theorem recordParts_kept {W : Nat} {s0 : State} (hW : 0x8100C04 &&& W = 0x8100C04) (fuel : Nat) (s : State)
    (c : Chip) (num : BitVec 32) (ws : List Word) (hK : Framed W s0 s) : Framed W s0 (recordParts fuel s c num ws)
    := by
  induction fuel generalizing s c num ws with
  | zero =>
    unfold recordParts
    try dsimp only
    iterate 24 (all_goals first
      | with_reducible assumption
      | exact hwSub rfl hW
      | with_reducible rfl
      | with_reducible apply mgrSend_kept
      | split
      | (intro _; try dsimp only))
  | succ k ih =>
    unfold recordParts
    try dsimp only
    iterate 24 (all_goals first
      | with_reducible assumption
      | exact hwSub rfl hW
      | with_reducible rfl
      | with_reducible apply mgrSend_kept
      | with_reducible apply ih
      | split
      | (intro _; try dsimp only))

theorem sendRecord_kept {W : Nat} {s0 : State} (hW : 0x8100C04 &&& W = 0x8100C04) (s : State) (c : Chip)
    (num : BitVec 32) (r : JournalRec) (hK : Framed W s0 s) : Framed W s0 (sendRecord s c num r) := by
  unfold sendRecord
  try dsimp only
  iterate 24 (all_goals first
    | with_reducible assumption
    | exact hwSub rfl hW
    | with_reducible rfl
    | with_reducible apply recordParts_kept
    | split
    | (intro _; try dsimp only))

theorem sendProg_kept {W : Nat} {s0 : State} (hW : 0x8900C04 &&& W = 0x8900C04) (s : State) (c : Chip) (runat : Nat)
    (target : Nat) (kind : SentKind) (body : List Word) (hK : Framed W s0 s) : Framed W s0
    (sendProg s c runat target kind body) := by
  unfold sendProg
  try dsimp only
  iterate 24 (all_goals first
    | with_reducible assumption
    | exact hwSub rfl hW
    | with_reducible rfl
    | with_reducible apply setMgr_kept
    | with_reducible apply injectMgmt_kept
    | with_reducible apply injectSrt_kept
    | split
    | (intro _; try dsimp only))

theorem sendTo_kept {W : Nat} {s0 : State} (hW : 0x8900C04 &&& W = 0x8900C04) (s : State) (c : Chip)
    (kind : SentKind) (body : List Word) (hK : Framed W s0 s) : Framed W s0 (sendTo s c kind body) := by
  unfold sendTo
  try dsimp only
  iterate 24 (all_goals first
    | with_reducible assumption
    | exact hwSub rfl hW
    | with_reducible apply sendProg_kept)

theorem sendAll_kept {W : Nat} {s0 : State} (hW : 0x8900C04 &&& W = 0x8900C04) (s : State) (c : Chip)
    (kind : SentKind) (skip : Nat) (bodies : List (List Word)) (hK : Framed W s0 s) : Framed W s0
    (sendAll s c kind skip bodies) := by
  unfold sendAll
  try dsimp only
  iterate 24 (all_goals first
    | with_reducible assumption
    | exact hwSub rfl hW
    | with_reducible rfl
    | with_reducible apply sendProg_kept
    | with_reducible apply foldl_kept
    | with_reducible apply foldl_kept_snd
    | with_reducible apply foldl_kept_fst
    | with_reducible apply foldl_kept_snd2
    | split
    | (intro _; try dsimp only))

theorem mgrEvent_kept {W : Nat} {s0 : State} (s : State) (e : MgrEv) (hK : Framed W s0 s) : Framed W s0
    (mgrEvent s e) := by
  unfold mgrEvent
  try dsimp only
  iterate 24 (all_goals first
    | with_reducible assumption
    | with_reducible rfl
    | with_reducible apply emit_kept
    | with_reducible apply foldl_kept
    | with_reducible apply foldl_kept_snd
    | with_reducible apply foldl_kept_fst
    | with_reducible apply foldl_kept_snd2
    | split
    | (intro _; try dsimp only))

theorem storeGen_kept {W : Nat} {s0 : State} (hW : 0x20000000 &&& W = 0x20000000) (s : State) (g : BitVec 16)
    (hK : Framed W s0 s) : Framed W s0 (storeGen s g) := by
  unfold storeGen
  try dsimp only
  iterate 24 (all_goals first
    | with_reducible assumption
    | exact hwSub rfl hW
    | with_reducible rfl
    | split
    | with_reducible refine keptMk_nv (hwSub rfl hW) ?_
    | (intro _; try dsimp only))

theorem tellGen_kept {W : Nat} {s0 : State} (hW : 0x8100C04 &&& W = 0x8100C04) (s : State) (c : Chip)
    (hK : Framed W s0 s) : Framed W s0 (tellGen s c) := by
  unfold tellGen
  try dsimp only
  iterate 24 (all_goals first
    | with_reducible assumption
    | exact hwSub rfl hW
    | with_reducible rfl
    | with_reducible apply sendRecord_kept
    | split
    | (intro _; try dsimp only))

theorem journalPut_kept {W : Nat} {s0 : State} (hW : 0x28900C04 &&& W = 0x28900C04) (s : State) (r : JournalRec)
    (hK : Framed W s0 s) : Framed W s0 (journalPut s r) := by
  unfold journalPut
  try dsimp only
  iterate 24 (all_goals first
    | with_reducible assumption
    | exact hwSub rfl hW
    | with_reducible rfl
    | with_reducible apply setMgr_kept
    | with_reducible apply sendRecord_kept
    | with_reducible apply tellGen_kept
    | with_reducible apply storeGen_kept
    | with_reducible apply foldl_kept
    | with_reducible apply foldl_kept_snd
    | with_reducible apply foldl_kept_fst
    | with_reducible apply foldl_kept_snd2
    | split
    | (intro _; try dsimp only))

theorem dropRequests_kept {W : Nat} {s0 : State} (hW : 0xC900114 &&& W = 0xC900114) (s : State) (hK : Framed W s0 s)
    : Framed W s0 (dropRequests s) := by
  unfold dropRequests
  try dsimp only
  iterate 24 (all_goals first
    | with_reducible assumption
    | exact hwSub rfl hW
    | with_reducible rfl
    | with_reducible apply apiReply_kept
    | with_reducible apply setMgr_kept
    | with_reducible apply foldl_kept
    | with_reducible apply foldl_kept_snd
    | with_reducible apply foldl_kept_fst
    | with_reducible apply foldl_kept_snd2
    | split
    | (intro _; try dsimp only))

theorem goIdle_kept {W : Nat} {s0 : State} (hW : 0xC900114 &&& W = 0xC900114) (s : State) (p : Option Chip)
    (hK : Framed W s0 s) : Framed W s0 (goIdle s p) := by
  unfold goIdle
  try dsimp only
  iterate 24 (all_goals first
    | with_reducible assumption
    | exact hwSub rfl hW
    | with_reducible rfl
    | with_reducible apply dropRequests_kept
    | with_reducible apply setMgr_kept
    | split
    | (intro _; try dsimp only))

theorem sendMgrset_kept {W : Nat} {s0 : State} (hW : 0x8900C04 &&& W = 0x8900C04) (s : State) (cs : List Chip)
    (hK : Framed W s0 s) : Framed W s0 (sendMgrset s cs) := by
  unfold sendMgrset
  try dsimp only
  iterate 24 (all_goals first
    | with_reducible assumption
    | exact hwSub rfl hW
    | with_reducible apply sendTo_kept
    | with_reducible apply foldl_kept
    | (intro _; try dsimp only))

**PROMPT:** Write out each line above containing "List".

**ANSWER BOX:**
    (c : Chip) (num : BitVec 32) (ws : List Word) (hK : Framed W s0 s) : Framed W s0 (recordParts fuel s c num ws)
    (target : Nat) (kind : SentKind) (body : List Word) (hK : Framed W s0 s) : Framed W s0
    (kind : SentKind) (body : List Word) (hK : Framed W s0 s) : Framed W s0 (sendTo s c kind body) := by
    (kind : SentKind) (skip : Nat) (bodies : List (List Word)) (hK : Framed W s0 s) : Framed W s0
theorem sendMgrset_kept {W : Nat} {s0 : State} (hW : 0x8900C04 &&& W = 0x8900C04) (s : State) (cs : List Chip)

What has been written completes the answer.